Four more rounds of FOLFIRI

Ok, now its starting to get harder.

Since my last update, I have had four more rounds of FOLFIRI and with each round, three jabs of GCSF (a growth hormone to stimulate white cell production to combat the immunosuppressive effect of chemo) and constant antibiotics. Add to that the myriad of anti-nausea drugs that I need to take with each round of chemo and my body is starting to tell me it has had enough. In the earlier rounds of chemo I was able to regain about 80-90% of my usual energy levels, just in time to be hit with the next round. The last couple of rounds have not been so kind and I went into round 9 feeling quite lethargic. It is the kind of tiredness where sleep does not seem to help and suddenly the day to day tasks all seem a bit too hard.

In mid Feb I had a CT scan to see how things were going. The good news was that there had been no more disease progression (phew) and the three tumours in my liver that were visible in December were still there but had shrunk a little. Overall my Oncologist was happy with this and so the current treatment plan is to have one more round of chemo (FOLFIRI round 10) and then have a chemo break until things start growing back again. I can't express at this point how relieved I am to have a break in sight as I am feeling utterly worn down at the moment, both emotionally and physically.

I don't recognise myself in the mirror anymore. Between the number 2 haircut, medication-related bloating, weight gain and huge dark circles under my eyes, its fair to say I no longer look like the person in my blog profile picture. I try not to care too much about how I look, but its just one more thing I feel I have lost through this whole awful journey.

Since my last update I also made the decision to finish up at work. I have always enjoyed working and prior to my diagnosis was very career driven. Of course that stopped the day I was diagnosed (strangely it was that sudden) but my desire to work in an area I was skilled in remained. I was fortunate enough to get a contract with the Ministry of Health and they were very flexible and understanding employers indeed. However it had got to the point with my illness that I felt I was unable to give them enough of my time or energy and felt that something had to give. The decision was made in late Jan and I finished up at the start of March and as it turned out the timing could not have been better as the timing co-coincided with my plummeting energy levels.
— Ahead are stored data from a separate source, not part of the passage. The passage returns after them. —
-- ==== Sys2Proof/Laws/StandingExceptions.lean ====
section
/-! SUPPORT. The operations and commands that change the standing part, and how: the fuse calls, the power-on reset, the start of
PD_0, the reading of the seals, and the governor's steps. -/
namespace Sys2Proof.Machine

/-- A call row changes nothing, or leaves what its act leaves. -/
theorem call_standing_cases (P : Standing → Prop) (n code : Nat) (a : Allowed) (len : Nat) (act : List Byte → State → Reply)
    (s : State) (h0 : P (standing s)) (h : ∀ p, P (standingR (act p s))) :
    ∃ x, standingO (call n code a len act s) = some x ∧ P x := by
  unfold call callSel event
  split
  · refine ⟨_, rfl, ?_⟩
    rw [settle_standing]
    unfold checkCall
    dsimp only
    (repeat' split) <;> first | exact h0 | exact h _
  · exact ⟨_, rfl, h0⟩

/-- What `need` leaves. -/
theorem need_standing_cases (P : Standing → Prop) (c : Bool) (k : State → Reply) (s : State) (h0 : P (standing s))
    (h : c = true → P (standingR (k s))) : P (standingR (need c k s)) := by
  unfold need; split
  · exact h ‹_›
  · exact h0

/-- What `needState` leaves. -/
theorem needState_standing_cases (P : Standing → Prop) (c : Bool) (k : State → Reply) (s : State) (h0 : P (standing s))
    (h : c = true → P (standingR (k s))) : P (standingR (needState c k s)) := by
  unfold needState; split
  · exact h ‹_›
  · exact h0

/-- RB_COUNT may have risen, and nothing else has changed. -/
def RbRaised (a x : Standing) : Prop := ∃ n, a.rbCount ≤ n ∧ x = { a with rbCount := n }

/-- LC is as it was or in the next state, and nothing else has changed. -/
def LcMoved (a x : Standing) : Prop :=
  ∃ v, (v = a.lc ∨ nextLc a.lc.toNat = some v.toNat) ∧ a.lc &&& v = a.lc ∧ x = { a with lc := v }

/-- Bits of KEY_REVOKED may have been set, and nothing else has changed. -/
def KeysRevoked (a x : Standing) : Prop := ∃ v, a.keyRevoked &&& v = a.keyRevoked ∧ x = { a with keyRevoked := v }

/-- SYS_ROLLBACK_ADVANCE may raise RB_COUNT. -/
theorem execSysRollbackAdvance_standing (mb) (s : State) :
    ∃ x, standingO (execSysRollbackAdvance mb s) = some x ∧ RbRaised (standing s) x := by
  have h0 : RbRaised (standing s) (standing s) := ⟨_, Nat.le_refl _, rfl⟩
  refine call_standing_cases (RbRaised (standing s)) _ _ _ _ _ s h0 (fun p => ?_)
  refine needState_standing_cases (RbRaised (standing s)) _ _ s h0 (fun _ =>
    need_standing_cases (RbRaised (standing s)) _ _ s h0 (fun h => ?_))
  exact ⟨p8 p 0, (of_decide_eq_true h).1, rfl⟩

/-- The state after another sets bits only. -/
theorem nextLc_bits (v : BitVec 4) (n : Nat) (h : nextLc v.toNat = some n) : v &&& BitVec.ofNat 4 n = v := by
  unfold nextLc at h
  have hv : v = BitVec.ofNat 4 v.toNat := by simp
  revert h hv
  generalize v.toNat = k
  intro h hv
  subst hv
  split at h
  all_goals first | (cases h; decide) | cases h

/-- SYS_LIFECYCLE_ADVANCE leaves LC, or moves it to the next state. -/
theorem execSysLifecycleAdvance_standing (mb) (s : State) :
    ∃ x, standingO (execSysLifecycleAdvance mb s) = some x ∧ LcMoved (standing s) x := by
  have h0 : LcMoved (standing s) (standing s) := ⟨_, .inl rfl, BitVec.and_self, rfl⟩
  refine call_standing_cases (LcMoved (standing s)) _ _ _ _ _ s h0 (fun p => ?_)
  refine need_standing_cases (LcMoved (standing s)) _ _ s h0 (fun h =>
    needState_standing_cases (LcMoved (standing s)) _ _ s h0 (fun _ => ?_))
  have hn := (of_decide_eq_true h).2
  refine ⟨BitVec.ofNat 4 (p8 p 0), .inr ?_, nextLc_bits _ _ hn, rfl⟩
  have : p8 p 0 < 16 := by
    revert hn; unfold nextLc; split <;> intro hn <;> first | (cases hn; done) | (injection hn with hn; omega)
  show nextLc s.sys.lc.toNat = _
  rw [hn]
  simp [Nat.mod_eq_of_lt this]

/-- SYS_KEY_REVOKE may set a bit of KEY_REVOKED. -/
theorem execSysKeyRevoke_standing (mb) (s : State) :
    ∃ x, standingO (execSysKeyRevoke mb s) = some x ∧ KeysRevoked (standing s) x := by
  have h0 : KeysRevoked (standing s) (standing s) := ⟨_, BitVec.and_self, rfl⟩
  refine call_standing_cases (KeysRevoked (standing s)) _ _ _ _ _ s h0 (fun p => ?_)
  refine need_standing_cases (KeysRevoked (standing s)) _ _ s h0 (fun _ =>
    needState_standing_cases (KeysRevoked (standing s)) _ _ s h0 (fun _ => ?_))
  exact ⟨s.sys.keyRevoked ||| BitVec.ofNat 2 (2 ^ p8 p 0), by
    show s.sys.keyRevoked &&& _ = s.sys.keyRevoked; ext i; simp; intro a; simp [a], rfl⟩

/-- POR_N: everything falls to reset but the identity, the fuses and the queue. -/
theorem execPorAssert_standing (s : State) : standingO (execPorAssert s) = some { standing s with
    por := true, windowReady := false, bootSel := 0, tileId := 0, testMode := false, sealRaw := 0, sealsRead := false, started := false, soFault := 0,
    steps := 0 } := rfl

/-- The release of POR_N samples the straps. -/
theorem execPorRelease_standing (st) (s : State) : standingO (execPorRelease st s) = some (if s.sys.por then { standing s with
    por := false, bootSel := st.bootSel, tileId := st.tileId, testMode := st.testEn && honoursTest s } else standing s) := by
  unfold execPorRelease event
  cases h : s.sys.por
  · rfl
  · simp only [if_true, standingO_next]
    rw [enable_standing]
    rfl

/-- PD_0 runs: the window is ready. -/
theorem execPd0Running_standing (s : State) : standingO (execPd0Running s) = some { standing s with
    windowReady := s.sys.windowReady || (!s.sys.por && !s.sys.testMode && decide (s.sys.bootStep = 1)) } := by
  unfold execPd0Running event
  cases h : (!s.sys.por && !s.sys.testMode && decide (s.sys.bootStep = 1))
  · simp only [Bool.or_false]; rfl
  · simp only [Bool.or_true]; rfl

/-- The partition has started, and may have read the seals. -/
def SafetyStarted (v : BitVec 12) (a x : Standing) : Prop :=
  x = { a with started := true } ∨ x = { a with started := true, sealRaw := v, sealsRead := true }

/-- The partition starts once. -/
theorem execSfRomStart_standing (r v) (s : State) : standingO (execSfRomStart r v s) = some (standing s) ∨
    (s.sf.started = false ∧ ∃ x, standingO (execSfRomStart r v s) = some x ∧ SafetyStarted v (standing s) x) := by
  unfold execSfRomStart event
  split
  · next h =>
    have hs : s.sf.started = false := by simp at h; exact h.2
    right
    refine ⟨hs, _, rfl, ?_⟩
    have hb : standing (bootClaims (onSys (fun x => { x with bootStep := max 3 x.bootStep }) (reachUp (s.sf.porAt + ms 5) s))) =
        standing s := by simp
    have up1 (b : State) (hb : standing b = standing s) : standing (onSf (fun x => { x with started := true }) b) = { standing s with started := true } := by
      rw [← hb]; rfl
    have up2 (n : Nat) (b : State) (hb : standing b = standing s) : standing (onSf (fun x => { x with sealRaw := v, sealsRead := true, sealAt := n })
        (onSf (fun x => { x with started := true }) b)) = { standing s with started := true, sealRaw := v, sealsRead := true } := by
      rw [← hb]; rfl
    dsimp only
    cases r
    · left
      rw [if_pos (by rfl), lockout_standing]; exact up1 _ hb
    · right
      rw [if_neg (by decide)]
      split
      · exact up2 _ _ hb
      · rw [lockout_standing]; exact up2 _ _ hb
  · left; rfl

/-- Output faults may have been latched, and nothing else has changed. -/
def FaultsLatched (a x : Standing) : Prop := ∃ v, a.soFault &&& v = a.soFault ∧ x = { a with soFault := v }

/-- Latches in a row. -/
theorem FaultsLatched.trans {a b c : Standing} (h : FaultsLatched a b) (k : FaultsLatched b c) : FaultsLatched a c := by
  obtain ⟨g, hg, rfl⟩ := h
  obtain ⟨v, hv, rfl⟩ := k
  have hv : g &&& v = g := hv
  refine ⟨v, ?_, rfl⟩
  rw [← hg, BitVec.and_assoc, hv]

/-- Nothing has been latched. -/
theorem FaultsLatched.of_eq {a b : Standing} (h : b = a) : FaultsLatched a b := by
  subst h; exact ⟨_, BitVec.and_self, rfl⟩

/-- Effects in order that latch output faults alone. -/
theorem forAll_faults {α : Type} (xs : List α) (f : α → State → State) (h : ∀ x s, FaultsLatched (standing s) (standing (f x s)))
    (s : State) : FaultsLatched (standing s) (standing (forAll xs f s)) := by
  unfold forAll
  induction xs generalizing s with
  | nil => exact .of_eq rfl
  | cons x xs ih => exact (h x s).trans (ih (f x s))

/-- An output fault is latched. -/
theorem outputFault_standing (n ev) (s : State) : FaultsLatched (standing s) (standing (outputFault n ev s)) := by
  unfold outputFault
  split
  · exact .of_eq rfl
  · rw [sfEval_standing, raise_standing]
    exact ⟨s.sf.soFault ||| BitVec.ofNat 2 (2 ^ n), by
      show s.sf.soFault &&& _ = s.sf.soFault; ext i; simp; intro a; simp [a], rfl⟩

/-- A readback latches output faults alone. -/
theorem readback_standing (r) (s : State) : FaultsLatched (standing s) (standing (readback r s)) := by
  unfold readback
  dsimp only
  (repeat' split) <;> first | exact .of_eq rfl | (refine .of_eq ?_; simp; done) |
    (refine .trans (.of_eq ?_) (outputFault_standing _ _ _); simp)

/-- SF_SELF_TEST_DONE latches output faults alone. -/
theorem execSfSelfTestDone_standing (f) (s : State) :
    ∃ x, standingO (execSfSelfTestDone f s) = some x ∧ FaultsLatched (standing s) x := by
  unfold execSfSelfTestDone event
  split
  · refine ⟨_, rfl, .trans (.of_eq ?_) (forAll_faults _ _ (fun n s => outputFault_standing n 579 s) _)⟩
    simp
  · exact ⟨_, rfl, .of_eq rfl⟩

/-- SO_READBACK latches output faults alone. -/
theorem execSoReadback_standing (r) (s : State) :
    ∃ x, standingO (execSoReadback r s) = some x ∧ FaultsLatched (standing s) x := by
  unfold execSoReadback event
  split
  · exact ⟨_, rfl, .trans (.of_eq (by simp)) (forAll_faults _ _ readback_standing _)⟩
  · exact ⟨_, rfl, .of_eq rfl⟩

/-- SO_DARK_TEST latches output faults alone. -/
theorem execSoDarkTest_standing (n p) (s : State) :
    ∃ x, standingO (execSoDarkTest n p s) = some x ∧ FaultsLatched (standing s) x := by
  unfold execSoDarkTest event
  split
  · refine ⟨_, rfl, ?_⟩
    dsimp only
    rw [settleDark_standing]
    split
    · exact .of_eq (by simp)
    · refine .trans (.of_eq ?_) (outputFault_standing _ _ _)
      simp
  · exact ⟨_, rfl, .of_eq rfl⟩

/-- A step engages, and nothing else of the standing part changes. -/
theorem engageStep_standing (k) (s : State) : standing (engageStep k s) = { standing s with
    steps := s.pw.steps ||| (if k = 1 then 1 else if k = 2 then 2 else 4) } := by
  have hp (k) (t : State) : standing (pwStat (4 + k) 1 (raise (33 + k) [] t)) = standing t := by simp
  have hs (k) (t : State) : (pwStat (4 + k) 1 (raise (33 + k) [] t)).pw.steps = t.pw.steps := congrArg Standing.steps (hp k t)
  have up (g : PwState → PwState) (v : BitVec 3 → BitVec 3) (t : State) (h : ∀ x, (g x).steps = v x.steps) :
      standing (onPw g t) = { standing t with steps := v t.pw.steps } := by
    show standingOf _ _ (g t.pw).steps _ = _; rw [h]; rfl
  unfold engageStep
  dsimp only
  split
  · simp only [standing_forAll, deferCore_standing, cxDefer_standing, implies_true]
    rw [up _ (· ||| 1) _ (fun _ => rfl), hp, hs]; simp
  · rw [up _ (· ||| 2) _ (fun _ => rfl), hp, hs]; simp
  · next h1 h2 =>
    rw [standing_forAll]
    · rw [up _ (· ||| 4) _ (fun _ => rfl)]
      have := congrArg Standing.steps (pwAccount_standing (pwStat (4 + k) 1 (raise (33 + k) [] s)))
      have hq : (pwAccount (pwStat (4 + k) 1 (raise (33 + k) [] s))).pw.steps = s.pw.steps := this.trans (hs k s)
      rw [hq, pwAccount_standing, hp, if_neg (fun h => h1 h), if_neg (fun h => h2 h)]
    · intro x t; split <;> simp

/-- A step releases, and nothing else of the standing part changes. -/
theorem releaseStep_standing (k) (s : State) : standing (releaseStep k s) = { standing s with
    steps := s.pw.steps &&& (if k = 1 then 6 else if k = 2 then 5 else 3) } := by
  have up (g : PwState → PwState) (v : BitVec 3 → BitVec 3) (t : State) (h : ∀ x, (g x).steps = v x.steps) :
      standing (onPw g t) = { standing t with steps := v t.pw.steps } := by
    show standingOf _ _ (g t.pw).steps _ = _; rw [h]; rfl
  unfold releaseStep
  dsimp only
  split
  · simp only [raise_standing, standing_forAll, resumeCore_standing, cxResume_standing, implies_true]
    rw [up _ (· &&& 6) _ (fun _ => rfl)]; simp
  · rw [up _ (· &&& 5) _ (fun _ => rfl)]; simp
  · next h1 h2 =>
    rw [standing_forAll]
    · rw [up _ (· &&& 3) _ (fun _ => rfl)]
      have hq : (pwAccount s).pw.steps = s.pw.steps := congrArg Standing.steps (pwAccount_standing s)
      rw [hq, pwAccount_standing, if_neg (fun h => h1 h), if_neg (fun h => h2 h)]
    · intro x t; simp

/-- Nothing but the steps has changed, and a cascade is one still. -/
def StepsMoved (a x : Standing) : Prop :=
  ∃ g, x = { a with steps := g } ∧ (cascade a.steps = true → cascade g = true)

/-- Moves of the steps in a row. -/
theorem StepsMoved.trans {a b c : Standing} (h : StepsMoved a b) (k : StepsMoved b c) : StepsMoved a c := by
  obtain ⟨g, rfl, hg⟩ := h
  obtain ⟨v, rfl, hv⟩ := k
  exact ⟨v, rfl, fun h => hv (hg h)⟩

/-- Nothing has moved. -/
theorem StepsMoved.of_eq {a b : Standing} (h : b = a) : StepsMoved a b := by
  subst h; exact ⟨_, rfl, id⟩

/-- A step engages above engaged ones. -/
theorem tryEngage_standing (k) (hk : k = 1 ∨ k = 2 ∨ k = 3) (s : State) : StepsMoved (standing s) (standing (tryEngage k s)) := by
  unfold tryEngage
  split
  · next h =>
    rw [engageStep_standing]
    refine ⟨_, rfl, fun hc => ?_⟩
    simp only [Bool.and_eq_true, Bool.or_eq_true, decide_eq_true_eq, stepOn] at h
    have hl := h.1.2
    have hc : cascade s.pw.steps = true := hc
    revert hl hc
    generalize s.pw.steps = g
    obtain rfl | rfl | rfl := hk <;> revert g <;> decide
  · exact .of_eq rfl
It is a bit sad for me to think that my working life is probably over, although I still have a little hope that a time may come where I am in a position to pick up another small piece of work. At this stage it is hard to know how realistic that is as this whole process is so full of unknowns.

On a happier note, Bryan and I have planned quite a few trips this year so that we have lots to look forward to. The first big event is a two night trip to Auckland this weekend for the Bruno Mars concert, and the second, a week on the Sunshine Coast in May with the kids. If all goes to plan then our trip to Aussie will be 6 weeks into my chemo break so fingers crossed I will be feeling a bit better.